Hugo Pierrou appartient à la grande famille des familles de la pelote ! Est-ce la tradition qui veut ça ? On ne sait, toujours est-il qu’ici on passe le relais, on transmet la passion d’une génération à l’autre, voire à la suivante bien davantage que partout ailleurs. Tenez, on ne se hasardera pas à les citer de peur d’en oublier, et puis le but n’est pas de dresser un arbre généalogique de la pelote mais de s’intéresser à un jeune homme bien sous tous rapports, un garçon à la tête bien faite et bien pleine, un ado au corps bien découpé, un étudiant au look un tantinet « british », le profil du gendre idéal en somme mais il faudra patienter puisque Hugo Pierrou est « marié » jusqu’en 2027 avec les campus et les grandes écoles. Ceux de Bordeaux cette année, de Marseille l’an passé, le rapprochement a des noms: famille, pelote et horaires de train mieux respectés ! Il en sortira alors avec un Master II du programme de la « Kedge Business school » option finance-comptabilité-audit. On est là dans le top 10 des grandes écoles de commerce et de management en France.
Etudiant, champion
Hugo Pierrou est, comme on dit plus populairement dans le milieu étudiant une « tronche ». Oui mais à la nuance près que cette tronche là, se double d’un champion de France 2024 de place libre, c’était à Salies de Béarn le 15 août dernier et contre Hossegor avec Antton Tanco et Paul Caparrus comme équipier, qui se double encore d’un titre de champion de la « summer league » réservé aux espoirs de moins de 22 ans, c’était une compétition de longue haleine s’étalant sur neuf vendredis. Il y a été souverain au point de s’imposer dans les trois compétitions de St Jean de Luz, Biarritz et Pau.
Voilà bien un CV qui le dédouane immédiatement d’être d’abord le « fils de... » et ensuite le « petit fils de ». Son patronyme, Hugo le porte fièrement avec beaucoup d’affection et de respect pour ses aînés quand il aurait pu être un héritage délicat, lourd à porter…
Le gant de papy à 3 ans
Son cursus ainsi survolé tordrait le cou à ce principe trop souvent entendu selon lequel on ne peut mener, chez nous, de front et des études et une carrière sportive. Ce n’est pas aussi simple. On ne va pas en faire le parfait contre exemple.

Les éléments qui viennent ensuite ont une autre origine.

-- ==== Sys2Proof/Machine/Queue.lean ====
section
/-! DEFINITION. The program queue (chapter 2): derived quantities, the successor of a pick, the life of a step, and the commands
STEP_APPEND, STEP_CUT (its queue part), QUEUE_READ and QUEUE_WATERMARK. -/

namespace Sys2Proof.Machine

/-! ### Derived quantities (R26) -/

/-- L, the rows in the range. -/
def StepRec.rangeRows (r : StepRec) : Nat := r.rowLast + 1 - r.rowFirst
/-- P_v, the vertical period in rows. -/
def StepRec.period (r : StepRec) : Nat :=
  match r.vmode with
  | .straight => r.rangeRows
  | .point => max 1 (2 * r.rangeRows - 2)
/-- The rows of the step. -/
def StepRec.rows (r : StepRec) : Nat := r.n * r.period
/-- T, the picks of the step. -/
def StepRec.picks (r : StepRec) : Nat := r.n * r.period * r.p

/-! ### The successor of a pick (section 2.4) -/

/-- The answer to a question for a successor: a pick of a step, with whether case 4 of R33 gave it, or no successor. -/
inductive Answer where
  | pick (seq : BitVec 16) (t : Nat) (starved : Bool)
  | noSuccessor
  deriving DecidableEq, Repr

/-- The oldest PENDING record. -/
def firstPending (q : List StepRec) : Option StepRec := q.find? fun r => r.state = .waiting

/-- The records that follow the step `seq` in the queue. -/
def stepsAfter (q : List StepRec) (seq : BitVec 16) : List StepRec := (q.dropWhile fun r => r.seq ≠ seq).drop 1

/-- The successor of pick `t` of a step by the cases of R33. -/
def successorIn (q : List StepRec) (r : StepRec) (t : Nat) : Answer :=
  if t + 1 < r.picks then .pick r.seq (t + 1) false
  else match firstPending (stepsAfter q r.seq) with
    | some next => .pick next.seq 0 false
    | none =>
      if r.stopAtEnd then .noSuccessor
      else if r.n < 4095 then .pick r.seq (t + 1) true
      else .noSuccessor

/-- The answer to the composer's question: the successor of the shed pick, or the first pick of the program (R32, R33). -/
def State.nextAnswer (s : State) : Answer :=
  match s.ph.shed with
  | some shed =>
    match s.step? shed.seq with
    | some r => successorIn s.pq.steps r shed.t
    | none => .noSuccessor
  | none =>
    match firstPending s.pq.steps with
    | some r => .pick r.seq 0 false
    | none => .noSuccessor

/-- The logical weft of pick `t` of a step: entry t mod length of its weft sequence (R35, R156). -/
def State.logicalWeft (s : State) (seq : BitVec 16) (t : Nat) : Nat :=
  match s.step? seq with
  | some r => (tabGet s.wsu.sequences r.weftSeq []).getD (t % (tabGet s.wsu.sequences r.weftSeq []).length) 0
  | none => 0

/-- The logical weft of the successor, as the weft selector's question is answered: it changes nothing (R35). -/
def State.weftAnswer (s : State) : Option Nat :=
  match s.pcm.staging with
  | some st => some st.pick.weft
  | none => match s.nextAnswer with
    | .pick seq t _ => some (s.logicalWeft seq t)
    | .noSuccessor => none

/-! ### The life of a step (section 2.5) -/

/-- The record of a step changed by `f`. -/
def State.updateStep (s : State) (seq : BitVec 16) (f : StepRec → StepRec) : State :=
  { s with pq.steps := s.pq.steps.map fun r => if r.seq = seq then f r else r }

/-- A starved step is extended by one pass (R34). -/
def State.extendStep (s : State) (seq : BitVec 16) : State :=
  let s := (s.updateStep seq fun r => { r with n := r.n + 1 }).raise .programStarved
  { s with evs.stops.starved := bump s.evs.stops.starved }

/-- The number of records in a state. -/
def countSteps (q : List StepRec) (x : StepState) : Nat := q.countP fun r => r.state = x

/-- The watermark check (R39). -/
def State.checkWatermark (s : State) : State :=
  if countSteps s.pq.steps .waiting < s.pq.watermark then (s.raise .queueLow).occur .queueLow else s

/-- The row_base a step takes when it opens: that of the record before it plus that record's rows, or 0 (R38). -/
def openingBase (q : List StepRec) (seq : BitVec 16) : BitVec 32 :=
  match (q.takeWhile fun r => r.seq ≠ seq).getLast? with
  | some r => (r.rowBase.getD 0#32) + BitVec.ofNat 32 r.rows
  | none => 0#32

/-- A PENDING step opens as its pick 0 enters staging (R38). -/
def State.openStep (s : State) (r : StepRec) : State :=
  let base := openingBase s.pq.steps r.seq
  let s := (s.updateStep r.seq fun x => { x with state := .opened, rowBase := some base }).raise .stepOpened
  let s := { s with evs.opened := some (r.seq, r.tag) }
  (s.occur .stepOpened).checkWatermark

/-- The step of a pick that enters staging opens if it is PENDING (R38). -/
def State.enterStep (s : State) (seq : BitVec 16) : State :=
  match s.step? seq with
  | some r => if r.state = .waiting then s.openStep r else s
  | none => s

/-- Whether the shed pick or the staging pick belongs to a step (R36). -/
def State.holdsStep (s : State) (seq : BitVec 16) : Bool :=
  (s.ph.shed.any fun p => p.seq = seq) || (s.pcm.staging.any fun st => st.pick.seq = seq)

/-- An OPEN step left with neither the shed pick nor the staging pick, its last pick unwoven, returns to PENDING (R40). -/
def State.returnStep (s : State) (seq : BitVec 16) : State :=
  if s.holdsStep seq then s
  else s.updateStep seq fun r => if r.state = .opened then { r with state := .waiting, rowBase := none } else r

/-- At a latch the step of the old shed, left with neither the shed pick nor a staging pick, becomes CLOSED (R41). -/
def State.closeStep (s : State) (seq : BitVec 16) : State :=
  if s.holdsStep seq then s
  else ((s.updateStep seq fun r => { r with state := .closed }).raise .stepClosed).occur .stepClosed

/-- A pick back makes a record of a CLOSED step the shed: the step is OPEN again, without STEP_OPENED (R43). -/
def State.reopenStep (s : State) (seq : BitVec 16) : State :=
  s.updateStep seq fun r => if r.state = .closed then { r with state := .opened } else r

/-- A step leaves the queue (R42). -/
def State.freeStep (s : State) (seq : BitVec 16) : State :=
  { s with pq.steps := s.pq.steps.filter fun r => r.seq ≠ seq }

/-- A capacity drop is reported: the step of the dropped record is freed if it is CLOSED and no ring record refers to it any
longer (R116, R42). -/
def State.dropReported (s : State) (seq : BitVec 16) : State :=
  match s.step? seq with
  | some r => if r.state = .closed ∧ ¬ s.ph.ring.any (fun p => p.seq = seq) then s.freeStep seq else s
  | none => s

/-- The ring without the records of a step, which form a run from its old end (R118). -/
def trimRing (ring : List Pick) (seq : BitVec 16) : List Pick := ring.dropWhile fun p => p.seq = seq

/-- An append into a full queue frees the oldest record, a CLOSED one, and trims the ring of it (R28, R118). -/
def State.freeForAppend (s : State) (oldest : StepRec) : State :=
  { s.freeStep oldest.seq with ph.ring := trimRing s.ph.ring oldest.seq, ph.origin := false }

/-! ### Commands of the design station -/

/-- The sequence counter passed over the values that records carry (R27); 32 values cannot all be carried by 31 records. -/
def freeSeq (q : List StepRec) : Nat → BitVec 16 → BitVec 16
  | 0, c => c
  | fuel + 1, c => if q.any fun r => r.seq = c then freeSeq q fuel (c + 1#16) else c

/-- The record joins the queue at the new end with the next free seq (R27). -/
def State.joinQueue (s : State) (mk : BitVec 16 → StepRec) : State :=
  let seq := freeSeq s.pq.steps Config.queueCapacity s.pq.counter
  { s with pq.steps := s.pq.steps ++ [mk seq], pq.counter := seq + 1#16 }

/-- The response of an accepted append: the assigned seq and the number of records. -/
def appendPayload (s : State) : List Byte := bytes16 (s.pq.counter - 1#16) ++ u8 s.pq.steps.length

/-- STEP_APPEND on the part: tests in order, freeing, joining (R27, R28). -/
def takeStepAppend (design : Byte) (rowFirst rowLast : BitVec 16) (vmode : Byte) (n : BitVec 16) (p weftSeq : Byte)
    (tag : OptField 16) (stopAtEnd : Byte) (s : State) : Taken :=
  match repeatOf vmode, optOf tag, flagOf stopAtEnd with
  | some v, some tg, some stop =>
    if 16 ≤ design.toNat ∨ n.toNat = 0 ∨ 4095 < n.toNat ∨ p.toNat = 0 ∨ 4 < p.toNat ∨ 16 ≤ weftSeq.toNat then .refuse .badField s
    else match tabGet s.ps.directory design.toNat none with
      | none => .refuse .notFound s
      | some d =>
        if rowLast.toNat < rowFirst.toNat ∨ d.h ≤ rowLast.toNat then .refuse .badField s
        else
          let mk := fun seq => { seq, design := design.toNat, rowFirst := rowFirst.toNat, rowLast := rowLast.toNat, vmode := v,
                                 n := n.toNat, p := p.toNat, weftSeq := weftSeq.toNat, tag := tg, stopAtEnd := stop,
                                 rowBase := none, state := .waiting : StepRec }
          if s.pq.steps.length < Config.queueCapacity then .accept (appendPayload (s.joinQueue mk)) (s.joinQueue mk)
          else match s.pq.steps.head? with
            | some oldest =>
              if oldest.state = .closed then
                .accept (appendPayload ((s.freeForAppend oldest).joinQueue mk)) ((s.freeForAppend oldest).joinQueue mk)
              else .refuse .queueFull s
            | none => .refuse .queueFull s
  | _, _, _ => .refuse .badField s

/-- STEP_APPEND (R27, R28). -/
def execStepAppend (design : Byte) (rowFirst rowLast : BitVec 16) (vmode : Byte) (n : BitVec 16) (p weftSeq : Byte)
    (tag : OptField 16) (stopAtEnd : Byte) (s : State) : Host.Outcome State Fault Refusal :=
  .next (s.takeCommand (.stepAppend design rowFirst rowLast vmode n p weftSeq tag stopAtEnd)
    (takeStepAppend design rowFirst rowLast vmode n p weftSeq tag stopAtEnd))

/-- Every field of R25's record table, then L, P_v and T (R30). -/
def StepRec.payload (r : StepRec) : List Byte :=
  bytes16 r.seq ++ u8 r.design ++ u16 r.rowFirst ++ u16 r.rowLast ++ u8 r.vmode.code ++ u16 r.n ++ u8 r.p ++ u8 r.weftSeq ++
    uOpt 2 bytes16 r.tag ++ uFlag r.stopAtEnd ++ uOpt 4 bytes32 r.rowBase ++ u8 r.state.code ++
    u16 r.rangeRows ++ u16 r.period ++ u32 r.picks

/-- The counts of records: PENDING, OPEN and CLOSED. -/
def stepCounts (q : List StepRec) : List Byte :=
  u8 (countSteps q .waiting) ++ u8 (countSteps q .opened) ++ u8 (countSteps q .closed)

/-- QUEUE_READ on the part (R30). -/
def takeQueueRead (index : Byte) (s : State) : Taken :=
  if 31 < index.toNat then .refuse .badField s
  else match s.pq.steps[index.toNat]? with
    | none => .refuse .notFound s
    | some r => .accept (r.payload ++ u8 s.pq.steps.length ++ stepCounts s.pq.steps) s

/-- QUEUE_READ (R30). -/
def execQueueRead (index : Byte) (s : State) : Host.Outcome State Fault Refusal :=
  .next (s.takeCommand (.queueRead index) (takeQueueRead index))

/-- QUEUE_WATERMARK on the part (R31). -/
def takeQueueWatermark (value : Byte) (s : State) : Taken :=
  .acceptClamped (decide (31 < value.toNat)) [] { s with pq.watermark := min value.toNat 31 }

/-- QUEUE_WATERMARK (R31). -/
def execQueueWatermark (value : Byte) (s : State) : Host.Outcome State Fault Refusal :=
  .next (s.takeCommand (.queueWatermark value) (takeQueueWatermark value))

end Sys2Proof.Machine
end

Il y a des trous et des gros dans son itinéraire de pelotari, puisque, on ne l’a pas dit tant ça coulait de source, Hugo Pierrou ne pouvait pas ne pas jouer à la pelote basque lui qui reçut de papy Gérard son premier gant le jour de ses trois ans et qui, guère plus grand, suivit papa Christophe tous les week-end avec maman sur les canchas où il se précipitait avec le gant en question sitôt les parties terminées. « J’ai commencé à jouer si petit que je n’en ai pas le moindre souvenir, je devais encore avoir des couches » sourit-il en s’excusant presque.
C’est étudier ou jouer
Et comme aux âmes bien nées dit-on le talent n’attend pas le nombre des années , il mania le gant de son grand-père, puis d’autres avec suffisamment d’aisance et de bons copains pour décrocher, chez les benjamins et les minimes, deux titres de champions de France dans les années 2017- 2018. Il jouait alors en extension pour Biarritz « puisque avec Jean Aldin et Johan Sorozabal l’occasion était belle de former une bonne équipe ». L’avant biarrot misa beaucoup, presque tout, sur l’aventure américaine avant le bac, le palois gardait un faible pour les bancs de l’école.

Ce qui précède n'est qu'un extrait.